The demand to ban TikTok has intensified in the US Supreme Court.3-step test
National data protection authorities must use a 3-step test to assess whether a legitimate interest exists. First of all, it should be checked whether the right to data processing is valid or not. This is followed by a “necessity test” to determine whether data processing is necessary. Finally, the fundamental rights of data subjects and the interests of AI providers must be considered.
With a view to balancing fundamental rights, the EDPB emphasizes that the development or deployment phase of AI models may pose “specific risks” to civil rights. To assess such impacts, supervisory authorities must take into account “the type of data processed by the model”, the context and “potential others”. In principle, “the special circumstances of the individual case” should be taken into account.
The committee cites as an example: in the statement A voice assistant designed to help users improve cybersecurity. Such services may be beneficial to individuals and may be based on legitimate interest. However, this only applies if the processing is absolutely necessary and the balance of all rights involved is maintained.
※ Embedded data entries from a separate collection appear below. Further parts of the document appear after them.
/-- SET-SCAN (R99): REFUSED_RANGE for a length outside 1 to 8 or an entry within it that names no input, the refusal
carrying no list (the model's choice, log 11); else the list becomes the pending list, and the response carries it.
SET-CALIBRATION (R101): REFUSED_RANGE; REFUSED_STATE where another input holds the role, with that input; else the
three fields are the input's calibration, its validity, counts and held value kept. -/
def Obligations.PressureRequests : Prop :=
  (∀ (tag length : Byte) (entries : Vector Byte 8) (s : State), s.mem.wf = true →
     Ready (.setScan tag length entries) s →
     let answer := AnsweredAtOnce (.setScan tag length entries) s
     let named := entries.toList.take length.toNat
     let inRange := 1 ≤ length.toNat ∧ length.toNat ≤ 8 ∧ ∀ b ∈ named, b.toNat < 4
     (¬inRange → answer s 0x30 tag .refusedRange []) ∧
     ∀ list : List (Fin 4), inRange → list.map (fun i => BitVec.ofNat 8 i) = named →
       answer { s with pcu := { s.pcu with pendingList := some list } } 0x30 tag .done ([length, 0, 0, 0] ++ named)) ∧
  ∀ (tag input role : Byte) (zero full : Word) (s : State), s.mem.wf = true →
    Ready (.setCalibration tag input role zero full) s →
    let answer := AnsweredAtOnce (.setCalibration tag input role zero full) s
    let inRange := role.toNat ≤ 4 ∧ zero.toNat ≤ 4095 ∧ full.toNat ≤ 4095 ∧ zero.toNat + 1000 ≤ full.toNat
    let shown := fun x : Input =>
      [input, x.role.code] ++ le16 (BitVec.ofNat 16 x.zero) ++ le16 (BitVec.ofNat 16 x.full)
    (4 ≤ input.toNat → answer s 0x31 tag .refusedRange [input, 0, 0, 0, 0, 0, 0xFF]) ∧
    ∀ i : Fin 4, i.val = input.toNat →
      let x := s.pcu.inputs[i]
      (¬inRange → answer s 0x31 tag .refusedRange (shown x ++ [0xFF])) ∧
      ∀ r : Role, inRange → r.code = role →
        (∀ j : Fin 4, j ≠ i → s.pcu.inputs[j].role = r → (∀ k : Fin 4, k < j → k ≠ i → s.pcu.inputs[k].role ≠ r) →
          answer s 0x31 tag .refusedState (shown x ++ [BitVec.ofNat 8 j])) ∧
        ((∀ j : Fin 4, j ≠ i → s.pcu.inputs[j].role ≠ r) →
          let y := { x with role := r, zero := zero.toNat, full := full.toNat }
          answer { s with pcu := { s.pcu with inputs := s.pcu.inputs.set i y } } 0x31 tag .done (shown y ++ [0xFF]))

/-! ### The Supply Monitor (chapter 7) -/

/-- The tenth sample closes the window (R134, R136 to R138): pending criteria enter force, the first close decides the raw
class and every later one by the table; the class is never better than the raw class, and worse only within 500 mV above a
criterion; the status block shows the class and the window minimum (R141). -/
def Obligations.WindowClose : Prop :=
  ∀ (code : BitVec 12) (due m : Nat) (s : State), s.held = none → s.mem.wf = true →
    s.pcu.converter = .converting .supply due → due ≤ s.clock → 9 ≤ s.smn.count →
    m = (s.smn.minimum.map (min · (code.toNat * 625 / 64))).getD (code.toNat * 625 / 64) →
    let criteria := s.smn.pendingCriteria.getD s.smn.criteria
    ∃ t, exec (.sampleCompletion code) s = .next t ∧
      t.smn = { s.smn with
        criteria := criteria, pendingCriteria := none, cls := t.smn.cls, firstClose := false, lastMinimum := m
        count := 0, minimum := none } ∧
      (s.smn.firstClose = true → t.smn.cls = classOf criteria m) ∧
      (s.smn.firstClose = false → t.smn.cls = judgedClass criteria s.smn.cls m) ∧
      (criteria.critical + 1000 ≤ criteria.low →
        (classOf criteria m).code.toNat ≤ t.smn.cls.code.toNat ∧
        (t.smn.cls ≠ classOf criteria m → (criteria.critical ≤ m ∧ m < criteria.critical + 500) ∨
          (criteria.low ≤ m ∧ m < criteria.low + 500))) ∧
      t.pcu = granted s.clock s.pcu ∧ HoldsAt t.mem 0x5A [t.smn.cls.code] ∧
      HoldsAt t.mem 0x5C (le16 (BitVec.ofNat 16 m)) ∧
      (t.smn.cls = s.smn.cls →
        t = { s with pcu := t.pcu, smn := t.smn, mem := t.mem } ∧ t.mem.word 0x40 = s.mem.word 0x40 + 2 ∧
          KeepsOutside [(0x40, 2), (0x5A, 1), (0x5C, 2), (0x64, 4)] s.mem t.mem)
Clarification on anonymization
According to the EDPB, if unlawfully processed personal information was used in the development of an AI model, its use may be banned altogether. Exception: Everything is reasonably unknown. There are standards for this too: In the case of anonymity, it is very unlikely that people can be “directly or indirectly identified.” It should also be ensured that such personal information cannot be extracted from the model through queries.
EDSA established a taskforce around ChatGPT in mid-2023 at the insistence of the Irish Supervisory Authority (DPC). This was their response to the brief ban imposed on the system by the Italian Data Protection Authority. With the joint statement, data protection authorities want to ensure uniform legal enforcement across the EU.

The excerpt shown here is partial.